Ses pensées sont interrompues par Ronald qui lui indique que l'heure est venue pour eux de rentrer, puis le laisse seul encore un peu.
Rentrer oui mais où ? Pour voir qui ? Pour faire quoi ?
Grell aimerait que quelqu'un l'attende chez lui, dans ses appartements bien trop grands, bien trop froids, bien trop rangés. Un être occupe son esprit jour et nuit… Cet être rigide. Cet autre dieu de la Mort qui ne lui insufflera jamais le souffle de Vie auquel il aspire. William. Son beau Willy. L'unique être méritant son amour.

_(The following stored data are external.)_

-- ==== Sys2Proof/Machine/State.lean ====
section
/-! DEFINITION. The state of the machine: the instance's parameters, the accepted requests, the responses
delivered, and what the hosts do next. -/

namespace Sys2Proof.Machine

/-- RSP.STATUS (R203). -/
inductive Status where
  /-- 0: the opcode was defined and executed. -/
  | ok
  /-- 1: the opcode is reserved or absent. -/
  | illegal
  deriving DecidableEq, Repr

/-- What the response ports deliver, all together (R26, R45). -/
structure Response where
  /-- `RSP.STATUS`. -/
  status : Status
  /-- `RSP.RESULT`, W bits in a container (log 3). -/
  result : Word
  /-- `RSP.STR_LEN`. -/
  strLen : BitVec 7
  /-- `RSP.STR[0]`, `RSP.STR[1]`, …: W bytes. -/
  str : List Byte
  deriving DecidableEq, Repr

/-- A response field a host can read (R214). -/
inductive RspField where
  | status
  | result
  | strLen
  | str
  deriving DecidableEq, Repr

/-- What a host gets when it reads a field. -/
inductive RspValue where
  | status (v : Status)
  | result (v : Word)
  | strLen (v : BitVec 7)
  | str (v : List Byte)
  deriving DecidableEq, Repr

/-- A request and the host that presented it (R211). Hosts are numbered by the model (log 14). -/
structure HostRequest where
  /-- The host that gets the response. -/
  host : Nat
  /-- What it presented. -/
  req : Request
  deriving DecidableEq, Repr

/-- What happens next at the block's boundary. The host's interactions are those of R214, and power loss is
R213's. `serve` is no interaction: it marks a moment at which the block answers its oldest accepted request
(log 4). -/
inductive Event where
  /-- A host presents a request and the block accepts it. -/
  | request (h : Nat) (r : Request)
  /-- The block answers the oldest accepted request. -/
  | serve
  /-- A host reads a field of the last response it received. -/
  | read (h : Nat) (f : RspField)
  /-- Reset (R240, R241). -/
  | reset
  /-- Power is removed and restored (R213). -/
  | powerLoss
  deriving DecidableEq, Repr

/-- The machine's state. The block itself holds nothing (R20, R21, R29): the fields are the instance's
parameters, what is on its ports, what the hosts hold, and the model's own schedule and draw counter. -/
structure State where
  /-- The parameters, fixed at build time (R24). -/
  cfg : Config
  /-- The MODEL's own (log 4): what happens next, earliest first. When it is empty the hosts are silent. -/
  events : List Event
  /-- Requests accepted and not yet answered, oldest first (R27, R241). -/
  accepted : List HostRequest
  /-- The last response the response ports delivered (R26, R28; log 8). `none`: none since reset. -/
  rsp : Option Response
  /-- What each host holds: the last response it received since reset (R28, R211; log 15), hosts in rising
  order. A host with no entry has received none. -/
  held : List (Nat × Response)
  /-- The MODEL's own (log 2): how many free values ADD_DELTA has drawn. -/
  draws : Nat
  deriving DecidableEq, Repr

/-- Why the machine stops with a fault. -/
inductive Fault where
  /-- Raised by a host's read of a response field before the first response it receives after reset (R28, U8 of
  spec/93_implementation_defined.md; log 12, log 15). Safe: a real block might present some value, and the model
  stops. -/
  | noResponse
  deriving DecidableEq, Repr

/-- Why an instruction has no meaning. -/
inductive Refusal where
  /-- Raised by an arm of `exec` that has no meaning yet. No arm raises it: every row has its meaning. Safe. -/
  | notModelled (mnemonic : String)
  deriving DecidableEq, Repr

/-- `W` of the instance. -/
abbrev State.W (s : State) : Nat := s.cfg.W

/-- The state with a response delivered. -/
def State.withResponse (s : State) (r : Response) : State := { s with rsp := some r }

/-- The state with a number of draws. -/
def State.withDraws (s : State) (n : Nat) : State := { s with draws := n }

/-- The state with another list of accepted requests. -/
def State.withAccepted (s : State) (q : List HostRequest) : State := { s with accepted := q }

/-- The state with other responses held by the hosts. -/
def State.withHeld (s : State) (l : List (Nat × Response)) : State := { s with held := l }

/-- The state with another list of events. -/
def State.withEvents (s : State) (es : List Event) : State := { s with events := es }

/-- An instance right after reset (R30, R240): nothing accepted, no response, none held by a host. The hosts are
silent, and the draw counter is 0 (log 2 and log 4, the model's own fields). -/
def State.resetOf (c : Config) : State where
  cfg := c
  events := []
  accepted := []
  rsp := none
  held := []
  draws := 0

/-- The instance of `Config.standard` right after reset (log 1). -/
def State.reset : State := State.resetOf Config.standard

end Sys2Proof.Machine
end

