-- ==== Sys2Proof/Machine/Step.lean ====
section
/-! DEFINITION. One step of the machine, and placing a table word where the next step takes it. -/

namespace Sys2Proof.Machine

/-- The block answers its oldest accepted request, in one atomic step, and the response goes to the host that
presented it (R27, R211, R252). With nothing accepted it stays ready: no response comes without a request (R27,
R240). -/
def serve (s : State) : Host.Outcome State Fault Refusal :=
  match fetch s with
  | none => .next s
  | some (h, i, s') => deliverTo h (exec i s')

/-- One step: the next event happens (R214, R213), or the block answers (log 4). -/
def step (s : State) : Host.Outcome State Fault Refusal :=
  match takeEvent s with
  | (.request h r, s') => acceptRequest s' h r
  | (.serve, s') => serve s'
  | (.read h f, s') => hostRead s' h f
  | (.reset, s') => applyReset s'
  | (.powerLoss, s') => applyPowerLoss s'

/-- The state with a packed request of host 0 as its oldest accepted one, at a moment when the block answers.
Nothing else changes (log 6). DESIGN CHOICE (log 7): where the placed number has more than the 2W+4 bits of a request
of the instance, the bits at 2W+4 and above are dropped and the request of the rest runs, while `decode` refuses the
number: R61 says nothing of such a number, and the ports carry OP, A and B only (R25). -/
def State.withFetchWord (s : State) (nbits w : Nat) : State :=
  (s.withEvents (.serve :: s.events)).withAccepted (⟨0, unpackRequest s.cfg (w % 2 ^ nbits)⟩ :: s.accepted)

end Sys2Proof.Machine
end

Tous pensent que le Shinigami incarnat est superficiel, qu'il aime aguicher et séduire les autres autour de lui. Balivernes ! Ce n'est qu'un rôle qu'il se donne parmi tant d'autres. Le meilleur de tous il doit bien se l'avouer. Pendant qu'il joue la comédie, il se leurre également. Ne pense plus à sa triste vie, à la réalité écrasante. Oui, Grell s'évertue à minauder devant les beaux hommes qui croisent sa route, notamment ce corbeau affriolant.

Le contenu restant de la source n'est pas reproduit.